The “aws-marketplace” account owner “679593333241” doesn’t have the 9.4 AMI, probably because the 9.4 AMI provided by Rocky Linux team is faulty, thus not passing AWS validation.
I’m now thinking if I should use aws 679593333241 instead of rocky 792107900819 for my packer and terraform datasources, if that can free me from some troubles in the future.
Just to note (more for search probably, I see you say it affects all non-uefi cloud images) same issue on OpenStack using Rocky-9-GenericCloud-Base-9.4-20240509.0.x86_64.qcow2
Apologies for the delays.
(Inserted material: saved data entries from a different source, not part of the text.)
/-- PAIR_BIND holds the opened key, its partner's serial and its admission tick for the handshake, or waits as a denial with
BAD_PARAM for the command's 61 s where its parameters do not open (R186, R326); RING_SCAN sends its cell where the ring segment is
open, and answers that nobody was found where it is not, no session taking events (R367); RING_ADMIT takes up an admission for
each listed worker, or waits as a denial where its parameters do not open (R368); RING_EXPEL sets the order of its worker for the
claim cells (R375). -/
def Obligations.LinkedCommandsBegin : Prop :=
  (∀ r s t, s.Runs cmdPairBind r t →
    (∀ k s1, s.decrypt t 4 32 = some (k, s1) → ∃ u : State, exec (.pairBind r) s = .next u.flush
      ∧ u.pair = { s.pair with
          bindReq := some ({ r with params := r.params.take 4 ++ k }, BitVec.ofNat 32 (leAt r.params 0 4), t.admitAt), pairOffers := 0 }
      ∧ u = { s with pair := u.pair, comm := u.comm } ∧ u.Begun t)
    ∧ (s.decrypt t 4 32 = none → ∃ (u : State) (x : RingCmd), exec (.pairBind r) s = .next u.flush
      ∧ u.ring = { s.ring with cmds := s.ring.cmds ++ [x] } ∧ x.req = r ∧ x.denied = some .badParam ∧ x.maxTicks = msTicks 61000
      ∧ x.admitAt = t.admitAt ∧ u = { s with ring := u.ring, comm := u.comm } ∧ u.Begun t))
  ∧ (∀ r s t, s.Runs cmdRingScan r t →
    (s.ringUp s.ringPort = true → ∃ u : State, exec (.ringScan r) s = .next u.flush
      ∧ u.ring.scanReq = some r ∧ u.ring.counterOut = s.ring.counterOut + 1 ∧ u.ring.scanned = s.ring.scanned ∧ u.peg = s.peg
      ∧ u.Begun t)
    ∧ (s.ringUp s.ringPort = false → (∀ x ∈ s.comm.sessions, x.eventMask = 0) → ∃ u : State, exec (.ringScan r) s = .next u.flush
      ∧ u.ring = { s.ring with scan := [], scanned := true, scanReq := none } ∧ s.Answered u t .done [0#8] (s.execLate t)
      ∧ u.peg = s.peg))
  ∧ (∀ r s t, s.Runs cmdRingAdmit r t →
    (∀ k s1, s.decrypt t 1 32 = some (k, s1) → ∃ u : State, exec (.ringAdmit r) s = .next u.flush
      ∧ u.ring.admitReq = some (r, admitList r, k, 0)
      ∧ u.ring.admits.map (fun a => (a.serial, a.worker, a.step)) = (admitList r).map (fun e => (e.1, e.2, 1))
      ∧ u.keys = s.keys ∧ u.peg = s.peg ∧ u.Begun t)
    ∧ (s.decrypt t 1 32 = none → ∃ (u : State) (x : RingCmd), exec (.ringAdmit r) s = .next u.flush
      ∧ u.ring = { s.ring with cmds := s.ring.cmds ++ [x] } ∧ x.req = r ∧ x.denied = some .badParam
      ∧ u = { s with ring := u.ring, comm := u.comm } ∧ u.Begun t))
  ∧ (∀ r s t, s.Runs cmdRingExpel r t → ∃ u : State, exec (.ringExpel r) s = .next u.flush
    ∧ u.ring = { s.ring with orders := u.ring.orders, expelReq := some (r, oidNode r.target) }
    ∧ (sget 0 u.ring.orders (oidNode r.target)).getLsbD 3 = true
    ∧ (∀ n, n ≠ oidNode r.target → sget 0 u.ring.orders n = sget 0 s.ring.orders n)
    ∧ u = { s with ring := u.ring, comm := u.comm } ∧ u.Begun t)

/-- A command for a worker that is not class P becomes a command of the ring with its maximum, under a ring sequence number that is
new unless the request is the repeat of one that ended TIMEOUT; where the matrix in force denies it, it waits as a denial with
REVOKED; one of class P joins the batch first (R131, R145, R173, R370). -/
def Obligations.WorkerCommandsAreCarried : Prop :=
  ∀ (i : Instr) (c : Cmd) (r : Req) (s : State) (t : Tag), requestOf i = some (c, r) → s.Takes c r t → s.Passes c t →
    oidNode r.target ≠ 0 → c.op ≠ 0x0802 → s.staging c.op r = false → s.isWorker = false →
    (rowLat c.op r ≠ .p → s.accessOk c (s.who r) r = true → s.isStandby = false →
      ∃ (u : State) (x : RingCmd), exec i s = .next u.flush ∧ x ∈ u.ring.cmds ∧ x.worker = oidNode r.target ∧ x.req = r
        ∧ x.denied = none ∧ x.inner = false ∧ x.maxTicks = s.linkTicks c.op r ∧ x.admitAt = t.admitAt
        ∧ (s.carried? r = none → x.ringSeq = s.ring.ringSeq + 1) ∧ (∀ y, s.carried? r = some y → x.ringSeq = y.ringSeq)
        ∧ u.peg = s.peg ∧ u.Begun t)
    ∧ (rowLat c.op r ≠ .p → s.accessOk c (s.who r) r = false → ∃ (u : State) (x : RingCmd), exec i s = .next u.flush
        ∧ u.ring = { s.ring with cmds := s.ring.cmds ++ [x] } ∧ x.req = r ∧ x.denied = some .revoked
        ∧ x.maxTicks = s.linkTicks c.op r ∧ u.peg = s.peg ∧ u.Begun t)
    ∧ (rowLat c.op r = .p → ∃ u : State, exec i s = .next u.flush ∧ s.Joins u t (.command t.opcode r))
We are also dealing with 8.10 work at the same time as this. We have built new images, we just need to upload, test, and publish. Our initial tests with the generic cloud images show that updates should no longer break the images.
Ok having stumbled on that new image I just tested it; looks like the rebuild didn’t pull in the new packages as it still wants to update the kernel, but after doing a dnf update * I can confirm that image does not hangs after a reboot.
I noticed that grub reconfiguration was not triggered after kernel packages update as per usual.
Fixed reboot issue on a faulty Rocky-9-EC2-Base-9.4-20240509.0.x86_64 AMI by:
The 792107900819 account is missing the latest aarch64 image . Currently showing Rocky-9-EC2-Base-9.4-20240509.0.aarch64. There is Rocky-9-EC2-Base-9.4-20240523.0.x86_64 for x86_64 image, which I think resolved this issue.